В России ухудшается состояние фигуранта "Болотного дела" 30-летнего Максима Панфилова, сообщают его адвокаты. Панфилов, арестованный 7 апреля 2016 года, страдает неврологическим заболеванием – синдромом Туретта. 26 июля его перевели из следственного изолятора в Институт имени Сербского на 28 дней для прохождения психолого-психиатрической экспертизы.
"Для чистоты эксперимента" Панфилова лишили медицинской помощи, после чего у него участились приступы, рассказывает его адвокат Сергей Панченко. Защитник не исключает, что таким образом молодого человека попытаются признать невменяемым, чтобы потом отправить на принудительное лечение. По такому же сценарию развивалось дело другого фигуранта "Болотного дела" – Михаила Косенко, который несколько месяцев провел в психиатрическом стационаре. Максима Панфилова, как и других "болотников", обвиняют в участии в массовых беспорядках и в применении насилия к сотрудникам полиции во время оппозиционной акции 6 мая 2012 года на Болотной площади в Москве. Вину Панфилов отрицает. Правозащитный центр "Мемориал" признал его политическим заключенным.

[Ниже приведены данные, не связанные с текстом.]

theorem State.installWindow_same (s : State) (srcNode : Nat) (srcPaddock : Nat) (localPaddock : Nat) (rights : Nat)
    (landing : Bool) (length : Nat) (key : Bytes) (use : WindowUse) :
    SomeSame { rng := true, maps := true, store := true } s Prod.snd (State.installWindow s srcNode srcPaddock
        localPaddock rights landing length key use) := by
  unfold State.installWindow
  split
  exact SomeSame.none
  split
  exact SomeSame.none
  refine SomeSame.mapOf (h := Prod.snd) ?_ ?_
  rotate_left
  intro _ _
  rotate_left
  refine (State.windowPlace_same ..).via rfl ?_
  rename_i h6
  refine (Same.of_snd (State.freeWindow_same ..) h6).then rfl ?_
  exact Same.refl _ _
  dsimp only
  refine (State.openWindow_same ..).then rfl ?_
  assumption

theorem State.pairWindows_same (s : State) :
    Same { rng := true, maps := true, store := true } s (State.pairWindows s) := by
  unfold State.pairWindows
  dsimp only
  refine Same.foldl ?_ ?_
  exact Same.refl _ _
  intro _ _
  refine Same.ite ?_ ?_
  exact Same.refl _ _
  split
  exact Same.refl _ _
  rename_i h8
  refine SomeSame.of (g := Prod.snd) ?_ _ h8
  split
  refine (State.installWindow_same ..).via rfl ?_
  exact Same.refl _ _
  refine (State.installWindow_same ..).via rfl ?_
  exact Same.refl _ _

theorem State.dropRegions_same (s : State) (w : Window) :
    Same { maps := true } s (State.dropRegions s w) := by
  unfold State.dropRegions
  dsimp only
  refine Same.update ?_
  exact Same.refl _ _

theorem State.closeWindow_same (s : State) (index : Nat) :
    Same { rng := true, net := true, maps := true, store := true, eng := true, sch := true, leases := true, pwr :=
           true } s (State.closeWindow s index) := by
  unfold State.closeWindow
  dsimp only
  split
  exact Same.refl _ _
  refine Same.foldl ?_ ?_
  refine (State.ledgerRemove_same ..).then rfl ?_
  refine (State.modWindow_same ..).then rfl ?_
  refine (State.dropParts_same ..).then rfl ?_
  exact Same.refl _ _
  intro _ _
  refine (State.failConn_same ..).then rfl ?_
  exact Same.refl _ _

theorem State.modEpochs_same (s : State) (f : Epochs → Epochs) :
    Same { maps := true } s (State.modEpochs s f) := by
  unfold State.modEpochs
  dsimp only
  refine Same.update ?_
  exact Same.refl _ _

theorem State.dropSlot_same (s : State) (slot : Nat) :
    Same { maps := true } s (State.dropSlot s slot) := by
  unfold State.dropSlot
  dsimp only
  refine (State.ledgerRemove_same ..).then rfl ?_
  refine Same.update ?_
  exact Same.refl _ _

theorem State.unstage_same (s : State) (slot : Nat) (key : Nat) (mask : Nat) (result : Nat) :
    Same { maps := true } s (State.unstage s slot key mask result) := by
  unfold State.unstage
  dsimp only
  refine (State.ledgerRemove_same ..).then rfl ?_
  refine Same.update ?_
  exact Same.refl _ _

theorem State.stageRecord_same (s : State) (slot : Nat) (r : MapRecord) :
    SomeSame { rng := true, maps := true } s id (State.stageRecord s slot r) := by
  unfold State.stageRecord
  dsimp only
  split
  apply SomeSame.some
  dsimp only [id]
  refine Same.update ?_
  refine (State.unstage_same ..).then rfl ?_
  exact Same.refl _ _
  split
  apply SomeSame.some
  dsimp only [id]
  refine (State.ledgerInsert_same ..).then rfl ?_
  refine (State.unstage_same ..).then rfl ?_
  exact Same.refl _ _
  exact SomeSame.none

theorem State.carryOver_same (s : State) (slot : Nat) (cur : Option Nat) (full : Bool) (named : List (Nat × Nat)) :
    Same { maps := true } s (State.carryOver s slot cur full named) := by
  unfold State.carryOver
  dsimp only
  refine Same.update ?_
  exact Same.refl _ _

theorem State.stageFail_same (s : State) (cause : Nat) :
    Same { maps := true } s (State.stageFail s cause) := by
  unfold State.stageFail
  dsimp only
  refine (State.modEpochs_same ..).then rfl ?_
  split
  exact Same.refl _ _
  refine (State.modEpochs_same ..).then rfl ?_
  refine (State.dropSlot_same ..).then rfl ?_
  exact Same.refl _ _

theorem State.stagingSlot_same (s : State) :
    Same { maps := true } s (State.stagingSlot s).2 := by
  unfold State.stagingSlot
  split
  dsimp only
  refine (State.dropSlot_same ..).then rfl ?_
  exact Same.refl _ _
  split
  dsimp only
  exact Same.refl _ _
  dsimp only
  refine (State.modEpochs_same ..).then rfl ?_
  exact Same.refl _ _

theorem State.stageArea_same (s : State) (area : Bytes) :
    Same { rng := true, maps := true, store := true } s (State.stageArea s area) := by
  unfold State.stageArea
  dsimp only
  refine Same.ite ?_ ?_
  refine (State.stageFail_same ..).then rfl ?_
  exact Same.refl _ _
  refine Same.ite ?_ ?_
  refine (State.stageFail_same ..).then rfl ?_
  exact Same.refl _ _
  split
  refine (State.stageFail_same ..).then rfl ?_
  rename_i h8
  refine (Same.of_snd (State.stagingSlot_same ..) h8).then rfl ?_
  exact Same.refl _ _
  split
  refine (State.stageFail_same ..).then rfl ?_
  rename_i h12 _ _
  refine (Same.of_snd (State.stagingSlot_same ..) h12).then rfl ?_
  exact Same.refl _ _
  refine (State.pairWindows_same ..).then rfl ?_
  refine (State.modEpochs_same ..).then rfl ?_
  refine (State.carryOver_same ..).then rfl ?_
  rename_i h17
  refine SomeSame.of (g := id) ?_ _ h17
  refine SomeSame.foldlM ?_ ?_
  rename_i h19 _ _
  refine (Same.of_snd (State.stagingSlot_same ..) h19).then rfl ?_
  exact Same.refl _ _
  intro _ _
  refine (State.stageRecord_same ..).via rfl ?_
  exact Same.refl _ _

theorem State.dropStopped_same (s : State) (w : Window) :
    Same { net := true, maps := true, store := true, leases := true } s (State.dropStopped s w) := by
  unfold State.dropStopped
  dsimp only
  refine Same.update ?_
  refine (State.dropParts_same ..).then rfl ?_
  exact Same.refl _ _

theorem State.adoptRole_same (s : State) (old : Option Nat) (d : Nat) :
    Same { out := true, rng := true, farrier := true, regs := true, host := true, log := true, pads := true, net :=
           true, maps := true, store := true, eng := true, sch := true, leases := true } s (State.adoptRole s old d)
           := by
  unfold State.adoptRole
  dsimp only
  split
  exact Same.refl _ _
  split
  exact Same.refl _ _
  refine (State.modSeq_same ..).then rfl ?_
  exact Same.refl _ _
  refine Same.ite ?_ ?_
  refine Same.ite ?_ ?_
  refine (State.modSeq_same ..).then rfl ?_
  refine Same.foldl ?_ ?_
  exact Same.refl _ _
  intro _ _
  refine (State.dropStopped_same ..).then rfl ?_
  exact Same.refl _ _
  exact Same.refl _ _
  refine Same.ite ?_ ?_
  refine (State.startResync_same ..).then rfl ?_
  refine (State.regain_same ..).then rfl ?_
  refine Same.ite ?_ ?_
  refine (State.modSeq_same ..).then rfl ?_
  refine Same.foldl ?_ ?_
  exact Same.refl _ _
  intro _ _
  refine (State.dropStopped_same ..).then rfl ?_
  exact Same.refl _ _
  exact Same.refl _ _
  refine Same.ite ?_ ?_
  refine (State.modSeq_same ..).then rfl ?_
  refine Same.foldl ?_ ?_
  exact Same.refl _ _
  intro _ _
  refine (State.dropStopped_same ..).then rfl ?_
  exact Same.refl _ _
  exact Same.refl _ _

theorem State.publish_same (s : State) :
    Same { out := true, rng := true, farrier := true, boot := true, regs := true, host := true, log := true, pads :=
           true, net := true, maps := true, store := true, eng := true, sch := true, leases := true } s
           (State.publish s) := by
  unfold State.publish
  dsimp only
  split
  exact Same.refl _ _
  refine Same.ite ?_ ?_
  refine (State.setStage_same ..).then rfl ?_
  refine (State.takeIds_same ..).then rfl ?_
  refine (State.pairWindows_same ..).then rfl ?_
  refine (State.settleLost_same ..).then rfl ?_
  refine Same.foldl ?_ ?_
  refine (State.modEpochs_same ..).then rfl ?_
  exact Same.refl _ _
  intro _ _
  refine (State.adoptRole_same ..).then rfl ?_
  exact Same.refl _ _
  refine (State.takeIds_same ..).then rfl ?_
  refine (State.pairWindows_same ..).then rfl ?_
  refine (State.settleLost_same ..).then rfl ?_
  refine Same.foldl ?_ ?_
  refine (State.modEpochs_same ..).then rfl ?_
  exact Same.refl _ _
  intro _ _
  refine (State.adoptRole_same ..).then rfl ?_
  exact Same.refl _ _

theorem State.publishOrHold_same (s : State) :
    Same { out := true, rng := true, farrier := true, boot := true, regs := true, host := true, log := true, pads :=
           true, net := true, maps := true, store := true, eng := true, sch := true, leases := true } s
           (State.publishOrHold s) := by
  unfold State.publishOrHold
  refine Same.ite ?_ ?_
  refine (State.modEpochs_same ..).then rfl ?_
  exact Same.refl _ _
  refine (State.publish_same ..).then rfl ?_
  exact Same.refl _ _

theorem State.releaseUnmapped_same (s : State) :
    Same { maps := true, store := true, eng := true, leases := true } s (State.releaseUnmapped s) := by
  unfold State.releaseUnmapped
  refine Same.foldl ?_ ?_
  exact Same.refl _ _
  intro _ _
  split
  exact Same.refl _ _
  refine (State.release_same ..).then rfl ?_
  exact Same.refl _ _

theorem State.endDrain_same (s : State) :
    Same { out := true, rng := true, farrier := true, boot := true, regs := true, host := true, log := true, pads :=
           true, net := true, maps := true, store := true, eng := true, sch := true, leases := true } s
           (State.endDrain s) := by
  unfold State.endDrain
  dsimp only
  split
  exact Same.refl _ _
  split
  refine (State.releaseUnmapped_same ..).then rfl ?_
  refine (State.modEpochs_same ..).then rfl ?_
  exact Same.refl _ _
  refine (State.publish_same ..).then rfl ?_
  refine (State.releaseUnmapped_same ..).then rfl ?_
  refine (State.modEpochs_same ..).then rfl ?_
  exact Same.refl _ _

theorem State.insertMirror_same (s : State) (d : Nat) (partner : Nat) (below : Nat) :
    Same { rng := true, maps := true } s (State.insertMirror s d partner below) := by
  unfold State.insertMirror
  dsimp only
  split
  exact Same.refl _ _
  refine Same.ite ?_ ?_
  refine Same.update ?_
  exact Same.refl _ _
  refine (State.insertExact_same ..).then rfl ?_
  refine Same.update ?_
  exact Same.refl _ _

theorem State.recvCreate_same (s : State) (from_ : Nat) (h : PairHead) :
    OkSame { rng := true, pads := true, maps := true, store := true, eng := true, leases := true } s id
        (State.recvCreate s from_ h) := by
  unfold State.recvCreate
  dsimp only
  split
  exact OkSame.error
  split
  split
  apply OkSame.ok
  dsimp only [id]
  exact Same.refl _ _
  exact OkSame.error
  split
  exact OkSame.error
  split
  split
  exact OkSame.error
  split
  exact OkSame.error
  split
  exact OkSame.error
  apply OkSame.ok
  dsimp only [id]
  refine (State.reuseId_same ..).then rfl ?_
  refine (State.insertMirror_same ..).then rfl ?_
  refine (State.modSeq_same ..).then rfl ?_
  rename_i h22
  refine ((State.fits_same ..).of _ h22).then rfl ?_
  rename_i h23 _ _
  refine ((State.createSeq_same ..).of _ h23).then rfl ?_
  exact Same.refl _ _
  split
  exact OkSame.error
  split
  exact OkSame.error
  split
  exact OkSame.error
  apply OkSame.ok
  dsimp only [id]
  refine (State.reuseId_same ..).then rfl ?_
  refine (State.insertMirror_same ..).then rfl ?_
  refine (State.modSeq_same ..).then rfl ?_
  rename_i h36
  refine ((State.fits_same ..).of _ h36).then rfl ?_
  rename_i h37 _ _
  refine ((State.createSeq_same ..).of _ h37).then rfl ?_
  refine (State.release_same ..).then rfl ?_
  exact Same.refl _ _

theorem State.recvFork_same (s : State) (from_ : Nat) (h : PairHead) :
    OkSame { out := true, rng := true, regs := true, host := true, log := true, pads := true, maps := true, store :=
             true, eng := true, leases := true } s id (State.recvFork s from_ h) := by
  unfold State.recvFork
  dsimp only
  refine OkSame.pass ?_
  intro _
  split
  split
  apply OkSame.ok
  dsimp only [id]
  exact Same.refl _ _
  exact OkSame.error
  split
  exact OkSame.error
  split
  exact OkSame.error
  split
  exact OkSame.error
  refine OkSame.bind (g := Prod.snd) ?_ ?_
  rotate_left
  intro _ _
  rotate_left
  unfold noSpace
  split
  apply OkSame.ok
  rename_i h18
  refine ((State.applyFork_same ..).of _ h18).then rfl ?_
  exact Same.refl _ _
  exact OkSame.error
  refine OkSame.bind (g := id) ?_ ?_
  rotate_left
  intro _ _
  rotate_left
  unfold noSpace
  split
  apply OkSame.ok
  dsimp only [id]
  rename_i h26
  refine ((State.fits_same ..).of _ h26).then rfl ?_
  assumption
  exact OkSame.error
  apply OkSame.ok
  dsimp only [id]
  refine (State.reuseId_same ..).then rfl ?_
  refine (State.insertExact_same ..).then rfl ?_
  assumption

theorem State.recvTruncate_same (s : State) (h : PairHead) :
    OkSame { rng := true, pads := true, maps := true, store := true, eng := true, leases := true } s id
        (State.recvTruncate s h) := by
  unfold State.recvTruncate
  refine OkSame.pass ?_
  intro _
  split
  exact OkSame.error
  split
  exact OkSame.error
  refine OkSame.bind (g := id) ?_ ?_
  rotate_left
  intro _ _
  rotate_left
  unfold noSpace
  split
  apply OkSame.ok
  dsimp only [id]
  rename_i h11
  refine ((State.applyTruncate_same ..).of _ h11).then rfl ?_
  exact Same.refl _ _
  exact OkSame.error
  unfold noSpace
  split
  apply OkSame.ok
  dsimp only [id]
  rename_i h18
  refine ((State.counterFits_same ..).of _ h18).then rfl ?_
  assumption
  exact OkSame.error

theorem State.recvAppend_same (s : State) (r : PairRec) :
    OkSame { out := true, rng := true, regs := true, host := true, log := true, pads := true, maps := true, store :=
             true, eng := true, leases := true } s id (State.recvAppend s r) := by
  unfold State.recvAppend
  dsimp only
  refine OkSame.pass ?_
  intro _
  split
  exact OkSame.error
  split
  exact OkSame.error
  split
  exact OkSame.error
  split
  exact OkSame.error
  split
  apply OkSame.ok
  dsimp only [id]
  exact Same.refl _ _
  refine OkSame.bind (g := id) ?_ ?_
  rotate_left
  intro _ _
  rotate_left
  unfold noSpace
  split
  apply OkSame.ok
  dsimp only [id]
  rename_i h19
  refine ((State.applyAppend_same ..).of _ h19).then rfl ?_
  exact Same.refl _ _
  exact OkSame.error
  refine OkSame.bind (g := id) ?_ ?_
  rotate_left
  intro _ _
  rotate_left
  unfold noSpace
  split
  apply OkSame.ok
  dsimp only [id]
  rename_i h27
  refine ((State.fits_same ..).of _ h27).then rfl ?_
  assumption
  exact OkSame.error
  apply OkSame.ok
  dsimp only [id]
  refine (State.tally_same ..).then rfl ?_
  assumption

Подробнее о состоянии Максима Панфилова и о перспективах его дела Сергей Панченко рассказал в интервью Радио Свобода:
– Максиму Панфилову более двух месяцев назад была назначена стационарная психиатрическая экспертиза, однако на эту экспертизу он был доставлен в Институт имени Сербского только 26 июля. Все это время медчасть 5-го следственного изолятора никак не могла справиться с элементарной задачей – взять у него анализы и доставить его на экспертизу. Все это время он не имел достаточной адекватной терапии, которая положена при его заболевании. А сейчас, на экспертизе, его положение еще больше ухудшилось, потому что, как положено по порядку Сербского, никакой терапии он вообще не получает, чтобы его могли наблюдать в чистом виде. Соответственно, все симптомы болезни резко усилились, для него это превратилось в длительные и мучительные приступы, и положение достаточно сложное.
– С этим возможно что-то сделать? Или он в течение месяца этой стационарной экспертизы так будет мучиться?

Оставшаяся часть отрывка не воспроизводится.